§ TASK BRIEF
Pick out the lines below that contain the string "next" and copy them all.

§ Dataset entries
------------------------------
-- ==== Sys2Proof/Machine/Window.lean ====
section
/-! DEFINITION. The LZ77 back-reference unit: the COPY step (45_window_copy.md R345). It consumes no stream bit and is no
element of the opcode table. -/

namespace Sys2Proof.Machine

/-- After the emit of a COPY step: copy_rem goes down and the copy ends at 0 (R345). -/
def State.copied (s : State) : State :=
  if s.copyRem - 1 = 0 then State.goto .symbol { s with copyRem := s.copyRem - 1 }
  else { s with copyRem := s.copyRem - 1 }

/-- The COPY step (R345): read the byte match_dist back, emit it, count it. The read comes before the write (R347). It
holds while the output port is occupied (R348). -/
def copyStep (s : State) : Result :=
  if s.copyRem = 0 then .fault .counterUnderflow
  else
    match s.winBack with
    | none => .fault .windowUnwritten
    | some b => whenPortFree s (fun s => (s.emit b).copied)

end Sys2Proof.Machine
end

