-- ==== Sys2Proof/Machine/Step.lean ====
section
/-! DEFINITION. The step function and the host's placing of one table word. Both only call Machine/Fetch.lean. -/

namespace Sys2Proof.Machine

/-- One step of the machine: a next state, a fault of the model, or a refusal. -/
def step (s : State) : Host.Outcome State Fault Refusal := machineStep s

/-- s with one opcode-table word placed where step reads its next element (log 19). -/
def State.withFetchWord (s : State) (nbits w : Nat) : State := s.placeTableWord nbits w

end Sys2Proof.Machine
end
------------------------------
§ SOLUTION
/-- One step of the machine: a next state, a fault of the model, or a refusal. -/
/-- s with one opcode-table word placed where step reads its next element (log 19). -/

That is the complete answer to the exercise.